Mr. Vranos Has a Deal for You
By GRETCHEN MORGENSON
Fair Game
The New York Times
July 22, 2007
HEDGE fund managers are not short on chutzpah, as a rule. But it takes a special kind of cheek to ask investors at this very tender moment in the housing market for $750 million to fund a new company specializing in subprime residential mortgage loans.
Michael W. Vranos, celebrity bond trader and founder of Ellington Management, has that audacity. And then some.
Mr. Vranos oversees $5.4 billion in hedge funds and private accounts, and an additional $1.2 billion in a managed account, while also managing almost $23 billion in collateralized debt obligations (pools of loans backed by assets like home loans or credit card debt).

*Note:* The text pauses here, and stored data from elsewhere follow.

-- ==== Sys2Proof/Machine/Loss.lean ====
section
/-! DEFINITION. Loss and abort: aborts, declarations, records and fencing, pulses, the watchdog's actions and RESUME (R117 to
R131, R345, R346, R525). -/

namespace Sys2Proof.Machine

/-! ### Aborts (R122 to R124, R126) -/

/-- Packages of a list of memberships other than this one, each once. -/
def State.partners (s : State) (ms : List Membership) : List (BitVec 18) :=
  (ms.flatMap (fun m => (slotsOf (m.a.mask ||| m.b.mask)).map m.pkgOf)).eraseDups.filter (· != s.self)

/-- Queue an abort packet (R122). -/
def State.abortPkt (s : State) (job cause : Nat) (lost : BitVec 18) (mc : Bool) (dst : BitVec 18) : State :=
  s.queuePkt { cls := 0xD, mc := mc, tc := 3, job := job, dst := dst.toNat, form := 5 }
    (packBits [(job % 2 ^ 12, 0), (cause, 16), (lost.toNat, 32), (s.epoch.toNat, 64)]) []

/-- Send an abort to the members given and to the job's abort multicast address (R123). -/
def State.sendAborts (s : State) (c cause : Nat) (lost : BitVec 18) (dsts : List (BitVec 18)) : State :=
  let job := (s.ctx c).job
  (dsts.foldl (fun s p => s.abortPkt job cause lost false p) s).abortPkt job cause lost true (s.ctx c).abortmc

/-- The package is a member of a membership: its slot is set in MASK_A or MASK_B. -/
def Membership.names (m : Membership) (p : BitVec 18) : Bool := m.state != .free && (m.slotOfPkg p).isSome

/-- Freeze the memberships of a job that name a package (R124 step 3). One whose record shows the loss already waits for no
newer record. -/
def State.freeze (s : State) (job : Nat) (p : BitVec 18) : State :=
  (s.code.mbr.filter (fun e => e.2.job == job && e.2.names p)).foldl (fun s e =>
    let m := e.2
    let known := match m.slotOfPkg p with
      | some i => m.lost.getLsbD i
      | none => false
    let frozen := m.state == .frozen
    s.setMbr e.1 { m with state := .frozen, wasB := if frozen then m.wasB else m.state == .regroup,
                          renewed := if frozen then m.renewed && known else known }) s

/-- Frames of a departing package that had landed in part are not entered once a member of their group is lost (R151). -/
def State.copyDrop (s : State) (p : BitVec 18) : State :=
  let mine (c : Nat × Nat × List (Nat × Nat)) : Bool := match s.runAt c.1 with
    | some r => (s.mbr r.mbr).names p
    | none => true
  let s' := (s.darn.copyIn.filter mine).foldl (fun s c => s.releaseFrame c.2.1 0) s
  { s' with darn := { s'.darn with copyIn := s'.darn.copyIn.filter (fun c => !mine c) } }

/-- The abort acts in the context's state (R124, R126): `lost` is the package it names, none for CAUSE 3h. -/
def State.abortActs (s : State) (c : Nat) (lost : Option (BitVec 18)) : Bool :=
  let x := s.ctx c
  let known := match lost with
    | none => x.hostAbort
    | some p => x.lost.contains p &&
        !((x.darn == .run || x.darn == .replay) && s.code.mbr.any (fun e => e.2.job == x.job && e.2.names p &&
          (match e.2.slotOfPkg p with
           | some i => !e.2.lost.getLsbD i
           | none => false)))
  x.st == .started && !known &&
  match x.darn with
  | .run | .await | .replay => true
  | .halted | .resolving | .rebuilding => lost.isSome
  | .beyond | .departing => false

/-- Take the abort actions for the job of a context (R124). -/
def State.abortTake (s : State) (c : Nat) (lost : Option (BitVec 18)) : State :=
  if !s.abortActs c lost then s
  else
    let x := s.ctx c
    let job := x.job
    let fresh := x.darn == .run || x.darn == .replay
    let list := (if fresh then [] else x.lost) ++ lost.toList
    let s := s.collDrop job 0x54
    let s := (List.range 4).foldl (fun s q => s.dropFence c q) (s.stopQueues c)
    let s := s.updAbort job
    let s := s.setCtx c { s.ctx c with running := false }
    let s : State := match lost with
      | some p => ((s.copyDrop p).assignLoss p).freeze job p
      | none => s
    let s := if (s.ctx c).token = some s.epoch then s else s.unpickJob job
    let s := (((s.lsRestore c).abandonJob job).mendsAbandon job).resolveReset job
    let s := s.setCtx c { s.ctx c with darn := .halted, lost := list, hostAbort := x.hostAbort || lost.isNone }
    if list.length > 64 then s.beyond c (s.lastLost c) else s

/-! ### Records (R128, R130, R131) -/

/-- STATE of a record as a RECORD message carries it, and what a frozen membership goes back to at RESUME: REGROUP where the
record held then says REGROUP (R130: it takes STATE from the record, but stays FROZEN until the job resumes), else ACTIVE; a
JOINING one too (log entry 123). -/
def Membership.unfrozen (m : Membership) : MState := if m.state = .frozen then (if m.wasB then .regroup else .active) else m.state

/-- Send the held record of a membership. -/
def State.sendRecord (s : State) (i : Nat) (dst : BitVec 18) : State :=
  let m := s.mbr i
  s.sendDarn i dst { op := 4, arg0 := m.lost.toNat, arg1 := m.leaving.toNat } (leBytes 128 { m with state := m.unfrozen }.word)

/-- The other members that survive. -/
def Membership.others (m : Membership) : List (BitVec 18) :=
  ((slotsOf ((m.a.mask ||| m.b.mask) &&& ~~~m.lost)).filter (fun i => i != m.myslot)).map m.pkgOf

/-- What a membership has sent and not had answered goes out again under the held generation (R131): deltas not acknowledged,
queries, evidence, and the frames being assembled, from the beginning. -/
def State.resendMbr (s : State) (i : Nat) : State :=
  let again (e : SpoolEntry) : SpoolEntry :=
    { e with pos := e.pos.zipIdx.map (fun x => if e.acked.getLsbD x.2 then x.1 else 0), sent := e.sent &&& e.acked }
  let s := { s with sew := { s.sew with spool := s.sew.spool.map (fun (e : SpoolEntry) => if e.mbr == i then again e else e) } }
  let s := s.darn.queries.foldl (fun s x => match s.prec x.1 with
    | some r =>
      if r.mbr ≠ i then s
      else match s.holderOf i r.geo r.stripe (.data x.2) with
        | some k => if k = (s.mbr i).myslot then s else s.sendQuery x.1 r x.2 ((s.mbr i).pkgOf k)
        | none => s
    | none => s) s
  let m := s.mbr i
  let s := if m.state = .frozen && m.settled1 && !m.resolved then s.evidenceAll i else s
  let s := (s.setMbr i { s.mbr i with roundSent := false }).sendLater i
  let s := (s.darn.tasks.filter (fun t => t.mbr == i && t.sent && !t.full)).foldl (fun s t =>
    let s := (s.release_ t).releaseFrame (if t.kind.mends then t.dest else mapSize) 0
    s.setTask { t with sent := false, got := [], sum := [], phase := 0, users := [], ledger := 0, dest := 0, toN := true }) s
  s.taskPump

/-- A packet for a membership was refused with 14h (R131): sending for it stops, and GETREC goes to the registrar. -/
def State.genRefused (s : State) (i : Nat) : State :=
  let m := s.mbr i
  if m.state = .free || m.getrec then s
  else if m.registrar then s.resendMbr i
  else (s.setMbr i { m with getrec := true }).sendDarn i (m.pkgOf m.rslot) { op := 5 }

/-- After a record with these masks is installed over `old` (R135, R150, R151): a slot that has begun to leave gets its runs, and
one that left by a planned departure, its package not declared lost, has its roles at their adopters. -/
def State.departedSlots (s : State) (i : Nat) (old : Membership) (lost leaving : BitVec 20) : State :=
  if old.state = .frozen || (lost = old.lost && leaving = old.leaving) then s
  else
    let s := (s.assignRuns i 0).getD s
    ((slotsOf (old.leaving &&& lost)).filter (fun k => !s.darn.watch.any (fun w => w.pkg == old.pkgOf k && w.lost))).foldl
      (fun s k => s.runsCopied i k) s

/-- The registrar, or the one that succeeds it, writes a newer record and sends it to every surviving member (R130, R150). -/
def State.newRecord (s : State) (i : Nat) (lost leaving : BitVec 20) : State :=
  let m := s.mbr i
  let gone := lost ||| leaving
  let heir := if lost.getLsbD m.rslot then (slotsOf ((m.a.mask ||| m.b.mask) &&& ~~~gone)).head? else some m.rslot
  if heir ≠ some m.myslot || (lost = m.lost && leaving = m.leaving) then s
  else
    let s := (s.setMbr i { m with gen := m.gen + 1, lost := lost, leaving := leaving, rslot := m.myslot, registrar := true,
                                  renewed := m.state = .frozen, getrec := false }).sendLater i
    let s := (s.mbr i).others.foldl (fun s p => s.sendRecord i p) s
    ((s.departedSlots i m lost leaving).abandonJob m.job).markProt

/-- The slots of a membership whose package is declared lost. -/
def State.lostSlots (s : State) (m : Membership) : BitVec 20 :=
  BitVec.ofNat 20 ((slotsOf (m.a.mask ||| m.b.mask)).foldl (fun a i =>
    if s.darn.watch.any (fun w => w.pkg == m.pkgOf i && w.lost) then a + 2 ^ i else a) 0)

/-- The package is declared lost already. -/
def State.knownLost (s : State) (p : BitVec 18) : Bool := s.darn.watch.any (fun w => w.pkg == p && w.lost)

/-- R121 steps 1 and 2 (R346): LOST in the watch entry, where the package has one, and 29h. -/
def State.markLost (s : State) (p : BitVec 18) : State :=
  if s.knownLost p then s
  else
    let s := { s with darn := { s.darn with
      watch := s.darn.watch.map (fun (w : Watch) => if w.pkg == p then { w with lost := true } else w),
      holds := s.darn.holds.filter (fun h => h.pkg != p) } }
    let s := ((s.wf F.DARN_LAST_PKG p.toNat).addSat F.DARN_COUNTS_LOSSES 1).logFault 0x29 uTailor p.toNat
    s.movesLost p

/-- The records that follow from a declaration (R130). -/
def State.lossRecords (s : State) (p : BitVec 18) : State :=
  (s.code.mbr.filter (fun e => e.2.names p)).foldl (fun s e =>
    let m := s.mbr e.1
    let lost := m.lost ||| s.lostSlots m
    s.newRecord e.1 lost (m.leaving &&& ~~~lost)) s

/-- Declare a package lost (R121, R123), one that no watch entry names included. -/
def State.declareLost (s : State) (p : BitVec 18) : State :=
  if s.knownLost p then s
  else
    let s := s.markLost p
    let cs := s.residents.filter (fun c => s.code.mbr.any (fun e => e.2.job == c.2.job && e.2.names p))
    let s := cs.foldl (fun s c =>
      let ms := (s.code.mbr.filter (fun e => e.2.job == c.2.job && e.2.names p)).map Prod.snd
      (s.sendAborts c.1 1 p (s.partners ms)).abortTake c.1 (some p)) s
    (s.lossRecords p).darnRun

/-- An abort of CAUSE 2h that names this package (R346): fenced from every membership of the job. -/
def State.fenceJob (s : State) (job : Nat) : State :=
  let s := (s.jobMbrs job).foldl (fun s e => s.freeMbr e.1 true) s
  (s.wf F.DARN_STATUS_FENCED 1).logFault 0x2C uTailor s.self.toNat (s.whoJob job)

/-- An abort arrives (R124, R346). For a job that is not resident only CAUSE 2h acts: its package counts as lost in every
membership, or fences this package. -/
def State.abortRecv (s : State) (p : Packet) : State :=
  let job := pSub p 0 2 % 2 ^ 12
  let cause := pSub p 2 1 % 16
  let lost := BitVec.ofNat 18 (pSub p 4 4)
  match s.ctxOf job with
  | none =>
    if cause ≠ 2 then s
    else if lost = s.self then (s.fenceJob job).darnRun
    else ((s.markLost lost).lossRecords lost).darnRun
  | some c =>
    match cause with
    | 1 => (s.abortTake c (some lost)).darnRun
    | 2 =>
      if lost = s.self then (s.abortTake c (some lost)).fenceJob job |>.darnRun
      else (((s.markLost lost).abortTake c (some lost)).lossRecords lost).darnRun
    | 3 => (s.abortTake c none).darnRun
    | _ => s

/-- ABORT (R525): CAUSE 3h to every member of every membership of the job. -/
def State.abortCmd (s : State) (e : Exec) : State :=
  let ms := (s.jobMbrs e.job).map Prod.snd
  let s := (s.sendAborts e.ctx 3 0 (s.partners ms)).abortTake e.ctx none
  s.darnRun.complete e 0 e.idx

/-- The watchdog of an instance fires (R345). -/
def State.watchFire (s : State) (x : Nat) : State :=
  match s.coll.inst.get? x with
  | none => s
  | some i =>
    match i.expired s.pat.seam with
    | none => s
    | some ranks =>
      let w := s.who i.ctx i.q
      let pkgs := ranks.map (fun r => (i.members[r]?).getD 0)
      if ranks.length ≤ s.rf F.PAT_CTRL_WD_MAX then
        let s := pkgs.foldl (fun s p => s.sendAborts i.ctx 2 p []) (s.addSat F.PAT_WD_FIRES_FIRES 1)
        let s := pkgs.foldl (fun s p => (s.abortTake i.ctx (some p)).logFault 0xA5 uPattern p.toNat w) s
        pkgs.foldl (fun s p => s.declareLost p) s |>.darnRun
      else
        let s := s.sendAborts i.ctx 2 s.self []
        let s := { s with coll := { s.coll with inst := s.coll.inst.map (fun (e : Nat × Inst) =>
          if e.1 == x then (e.1, { e.2 with wd := e.2.wd.map (fun _ => s.pat.seam) }) else e) } }
        ((s.addSat F.PAT_WD_FIRES_FIRES 1).addSat F.PAT_WD_FIRES_SELF 1).logFault 0xA6 uPattern ranks.length w

/-- SEW_ACK_TIMEOUT at a holder (R98, R109): past RETRIES the holder is reported with 24h, and darning treats it as lost. -/
def State.ackSilent (s : State) (l q : Nat) : State :=
  let dead := (s.spoolOfFrame l).filter (fun e => s.ackLate e q && decide ((e.retry[q]?).getD 0 + 1 > s.rf F.SEW_TIMEOUT_RETRIES))
  let pkgs := (dead.filterMap (fun e => ((s.holders e.mbr e.geo e.stripe).find? (fun h => h.1 == q)).map Prod.snd)).eraseDups
  pkgs.foldl State.declareLost (s.sewAckLate l q)

/-- MBR_INSTALL (R146, R371): a registrar that installs a REGROUP record sends it to the other members, which starts the regroup. -/
def State.mbrInstallCmd (s : State) (e : Exec) : State :=
  let i := e.desc.arg0.toNat
  let s' := s.mbrInstall e
  let m := s'.mbr i
  if m.registrar && m.unfrozen == .regroup && m.gen != (s.mbr i).gen then m.others.foldl (fun s p => s.sendRecord i p) s' else s'

/-- GETREC is always answered with a RECORD (R128). -/
def State.getrecRecv (s : State) (p : Packet) : State := s.darnMsg p (fun s i _ => s.sendRecord i (pSrc p))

That might be enough to keep others busy. But Mr. Vranos is also peddling shares in a new entity called Ellington Financial LLC. An offering statement, dated July 12, began circulating on Wall Street last week; it is a private placement aimed solely at institutional investors, like pension funds and insurance companies. Friedman Billings Ramsey is the underwriter.
On its face, it may sound like a promising deal for speculators. Subprime loans are in the tank, as everyone knows. Surely there is money to be made picking up distressed properties for pennies on the dollar.
And isn’t Mr. Vranos one of the world’s leading experts on mortgage securities? The Ellington prospectus certainly confirms this. “He was praised during the difficult bear market of 1994 by Jack Welch, chairman of Kidder Peabody’s parent company, General Electric,” it noted, “who said that Mr. Vranos ‘has done a better job than 99 percent of the managers at G.E. at managing a cycle.’ ”
When Mr. Vranos was head of the mortgage securities trading desk at Kidder Peabody back in the early 1990s, Fortune magazine called him “one of the best bond traders on Wall Street,” the filing boasts.
The filing is silent, however, on a near calamity Mr. Vranos had with his fund during the financial crisis of 1998. When Long Term Capital Management imploded that fall, credit markets seized. Three hedge funds run by Mr. Vranos lost about 25 percent of their value but stabilized after he auctioned $2 billion in securities to meet margin calls.
ELLINGTON MANAGEMENT has obviously thrived since then. The filing shows that since 2000, Mr. Vranos has handily beaten the fixed-income average, producing double-digit gains in all those years but two.
His performance so far this year is not as stellar. At the end of May, his mortgage-backed credit funds were up 1.8 percent; his “composite” hedge fund return for the period is 3.81 percent.
But is now the time to raise $750 million in permanent capital on a subprime spending spree?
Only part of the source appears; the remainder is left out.